Cysteinyl leukotriene receptor 1 (cysLT1R) regulates osteoclast differentiation and bone resorption

Figures & data

Figure 1. CysLTR-1 but not cysLTR-2 is expressed in BMM cells. Human SH-SY5Y cells were used as a positive control. (A) Gene expression of cysLTR-1 could be detected in BMMs; (B) Protein expression of cysLTR-1 could be detected in BMMs; (C) Gene expression of cysLTR-2 could not be detected in BMMs; (D) Protein expression of cysLTR-2 could not be detected in BMM cells.

Figure 2. CysLTR-1 expression was increased during the process of osteoclast differentiation. BMMs were cultured with 50 ng/ml RANKL and 20 ng/ml M-CSF for 1, 3, or 6 days. (A) Expression of NFATc1 and TRAP; (B) CysLTR-1 was significantly upregulated in response to RANKL and M-CSF treatment at the mRNA level; (C) Western blot analysis revealed that cysLTR-1 was significantly upregulated in response to RANKL and M-CSF treatment at the protein level (*, p < .01 vs. vehicle group).

Figure 3. Overexpression of cysLTR-1 promoted osteoclast differentiation. (A) Successful overexpression of cysLTR-1 is shown in Figure 1(A); (B) Overexpression of cysLTR-1 markedly increased NFATc1 and TRAP at the mRNA level; (C) Overexpression of cysLTR-1 markedly increased NFATc1 and TRAP at the protein level (*, #, p < .01 vs. previous column group).

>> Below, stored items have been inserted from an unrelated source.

theorem decode_eq_malformed_iff (code : Cell) : decode code = .malformed ↔ code.length < 4 :=
  ⟨fun hd => Nat.lt_of_not_le fun h => decode_ne_malformed_of_length h hd, decode_eq_malformed_of_short⟩

/-! ### The encoder against the opcode map -/

/-- The two digits of an operand field are the byte they spell (R59, R63). -/
theorem hexByte_of_digits {c2 c3 : Char} {s t : Nat} (h2 : hexDigit c2 = some s) (h3 : hexDigit c3 = some t) :
    hexByte (16 * s + t) = [c2, c3] := by
  obtain ⟨hs, rfl⟩ := hexDigit_some h2
  obtain ⟨ht, rfl⟩ := hexDigit_some h3
  have high : (16 * s + t) / 16 = s := by omega
  have low : (16 * s + t) % 16 = t := by omega
  rw [hexByte, high, low]

/-- Row by row: a row that keeps its fields writes the three digits they came from, any other writes zeros (R72). -/
theorem operandText_opcodeMap (op : Opcode) {c1 c2 c3 : Char} {r s t : Nat} (h1 : hexDigit c1 = some r)
    (h2 : hexDigit c2 = some s) (h3 : hexDigit c3 = some t) :
    (opcodeMap op ⟨r, 16 * s + t, [c2, c3], s, t⟩).operandText =
      if keepsEveryField (opcodeMap op ⟨r, 16 * s + t, [c2, c3], s, t⟩) then [c1, c2, c3] else ['0', '0', '0'] := by
  have byte := hexByte_of_digits h2 h3
  have register := (hexDigit_some h1).2
  have source1 := (hexDigit_some h2).2
  have source2 := (hexDigit_some h3).2
  cases op <;> simp [opcodeMap, keepsEveryField, Instr.opcode, Instr.operandText, byte, register, source1, source2]

/-- A literal an encoding admits is two digits (R58, R91). -/
theorem literalField_digits {lit : Cell} (h : literalField lit = true) :
    ∃ c d u v, lit = [c, d] ∧ hexDigit c = some u ∧ hexDigit d = some v := by
  simp only [literalField, Bool.and_eq_true, decide_eq_true_eq, List.all_eq_true] at h
  obtain ⟨hlen, hdigits⟩ := h
  obtain ⟨c, d, rfl⟩ := List.length_eq_two.mp hlen
  obtain ⟨u, hu⟩ := Option.isSome_iff_exists.mp (hdigits c (by simp))
  obtain ⟨v, hv⟩ := Option.isSome_iff_exists.mp (hdigits d (by simp))
  exact ⟨c, d, u, v, rfl, hu, hv⟩

/-- What well-formedness says of the operand forms with two and with three fields (R61). -/
theorem register_byte_fields {r aa : Nat} (h : (registerField r && operandField aa) = true) : r < 16 ∧ aa < 256 := by
  simpa only [registerField, operandField, Bool.and_eq_true, decide_eq_true_eq] using h

theorem register_literal_fields {r : Nat} {lit : Cell} (h : (registerField r && literalField lit) = true) :
    r < 16 ∧ literalField lit = true := by
  simpa only [registerField, Bool.and_eq_true, decide_eq_true_eq] using h

theorem three_register_fields {r s t : Nat} (h : (registerField r && registerField s && registerField t) = true) :
    r < 16 ∧ s < 16 ∧ t < 16 := by
  simpa only [registerField, Bool.and_eq_true, decide_eq_true_eq, and_assoc] using h

/-- A row without fields decodes back from its opcode character and three zeros (R72). -/
theorem decode_zero_operands (op : Opcode) :
    decode [op.toChar, '0', '0', '0'] = .instr (opcodeMap op ⟨0, 0, ['0', '0'], 0, 0⟩) :=
  decode_fields (ofChar_toChar op) (hexDigit_hexChar 0) (hexDigit_hexChar 0) (hexDigit_hexChar 0)

/-! ### Ranges of the decoded fields -/

/-- Row by row: fields in the ranges of R61 make a well-formed instruction. -/
theorem opcodeMap_wellFormed (op : Opcode) {f : Fields} (hr : f.r < 16) (haa : f.aa < 256)
    (hlit : literalField f.lit = true) (hs : f.s < 16) (ht : f.t < 16) : (opcodeMap op f).wellFormed = true := by
  cases op <;> simp [opcodeMap, Instr.wellFormed, registerField, operandField, hr, haa, hlit, hs, ht]

theorem decode_wellFormed {code : Cell} {i : Instr} (h : decode code = .instr i) : i.wellFormed = true := by
  obtain ⟨c0, c1, c2, c3, rest, op, r, s, t, -, -, h1, h2, h3, rfl⟩ := decode_instr_cases h
  have hr := (hexDigit_some h1).1
  have hs := (hexDigit_some h2).1
  have ht := (hexDigit_some h3).1
  have haa : 16 * s + t < 256 := by omega
  have hlit : literalField [c2, c3] = true := by simp [literalField, h2, h3]
  exact opcodeMap_wellFormed op hr haa hlit hs ht

/-! ### The 16-bit view -/

/-- A value below 16 as an opcode: the one its digit selects (R60, R66). -/
theorem opcode_of_nibble (b : BitVec 4) : ∃ op, Opcode.toChar op = hexChar b.toNat := by
  obtain ⟨op, hop⟩ := ofChar_of_isDigit (hexChar_isDigit b.toNat)
  exact ⟨op, ofChar_some hop⟩

/-- The 16 bits are all of a word. -/
theorem tableCode_word (w : BitVec 16) : tableCode 16 w.toNat = wordCode w := by
  rw [tableCode, Nat.mod_eq_of_lt w.isLt, BitVec.ofNat_toNat, BitVec.setWidth_eq]

/-- The operand byte is its two digits. -/
theorem operand_byte_toNat (w : BitVec 16) :
    (w.extractLsb 7 0).toNat = 16 * (w.extractLsb 7 4).toNat + (w.extractLsb 3 0).toNat := by
  simp only [BitVec.extractLsb_toNat, Nat.shiftRight_eq_div_pow]
  omega

/-- The fields at the bit ranges of spec/opcode_table.json. -/
def wordFields (w : BitVec 16) : Fields where
  r := (w.extractLsb 11 8).toNat
  aa := (w.extractLsb 7 0).toNat
  lit := [hexChar (w.extractLsb 7 4).toNat, hexChar (w.extractLsb 3 0).toNat]
  s := (w.extractLsb 7 4).toNat
  t := (w.extractLsb 3 0).toNat

/-- The table's row is the opcode map's, on those fields. -/
theorem tableRow_eq {w : BitVec 16} {op : Opcode} (h : op.toChar = hexChar (w.extractLsb 15 12).toNat) :
    tableRow w = opcodeMap op (wordFields w) := by
  have value : hexDigit op.toChar = some (w.extractLsb 15 12).toNat := by
    rw [h]
    exact hexDigit_hexChar_of_lt (w.extractLsb 15 12).isLt
  unfold tableRow
  cases op <;> (rw [← Option.some.inj value]; rfl)

/-- The four digits of the 16-bit view are its four nibbles, and decode reads the fields off them. -/
theorem decode_wordCode {w : BitVec 16} {op : Opcode} (h : op.toChar = hexChar (w.extractLsb 15 12).toNat) :
    decode (wordCode w) = .instr (opcodeMap op (wordFields w)) := by
  have fields := decode_three_registers op (w.extractLsb 11 8).isLt (w.extractLsb 7 4).isLt (w.extractLsb 3 0).isLt
  rw [h, ← operand_byte_toNat] at fields
  exact fields

theorem decode_wordCode_eq_tableRow (w : BitVec 16) : decode (wordCode w) = .instr (tableRow w) := by
  obtain ⟨op, hop⟩ := opcode_of_nibble (w.extractLsb 15 12)
  rw [decode_wordCode hop, tableRow_eq hop]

Figure 4. The cysLTR-1 specific inhibitor montelukast inhibited osteoclastogenesis of BMMs. (A) Montelukast prevented the RANKL- and M-CSF-induced increase in the expression of NFATc1 and TRAP at the mRNA level in BMMs; (B) Montelukast prevented the RANKL- and M-CSF-induced increase in the expression of NFATc1 and TRAP at the protein level in BMMs (*, #, p < .01 vs. previous column group).

Figure 5. Effects of montelukast on the osteoclastogenesis-related signalling pathway. Mouse BMMs were incubated in serum-free medium for 5 h and pretreated with vehicle or montelukast (10 µM) for 2 h. Cells were treated with RANKL (50 ng/ml) and M-CSF (20 ng/ml) for 30 min. (A). Phosphorylation of MAPK family members EKR, JNK and p38; (B). Phosphorylation of AKT; (C). Phosphorylation of IκBα and p65 (*, #, p < .01 vs. previous column group).

Figure 6. Effects of montelukast on the generation of osteoclastogenesis-related reactive oxygen species (ROS) and calcium signalling activation. Mouse BMMs were incubated in serum-free medium for 5 h and pretreated with vehicle or montelukast (10 µM) for 2 h, followed by incubation with 50 ng/ml RANKL and 20 ng/ml M-CSF for 30 min. (A) Representative images for DCF fluorescence; (B) Phosphorylation of PLCγ2 (*, #, p < .01 vs. previous column group).

Figure 7. Montelukast inhibited interaction between TRAF6 and RANK. Mouse BMMs were incubated in serum-free medium for 5 h and pretreated with vehicle or montelukast (10 µM) for 2 h, followed by incubation with 50 ng/ml RANKL and 20 ng/ml M-CSF for 6 h. Representative images for co-immunoprecipitation of TRAF6 and RANK (*, #, p < .01 vs. previous column group).

Figure 8. Montelukast ameliorated ovariectomy-induced bone loss by suppressing osteoclast activity. Ovariectomized mice were intraperitoneally injected with montelukast or vehicle control (2 days each time for 4 weeks). (A) Bone volume/tissue volume was analyzed; (B) Bone trabecular number was analyzed; (C) Eroded surface/bone surface was analyzed; (D) TRAP staining of the proximal tibiae of Sham, OVX and montelukast-treated OVX mice (*, #, p < .01 vs. previous column group).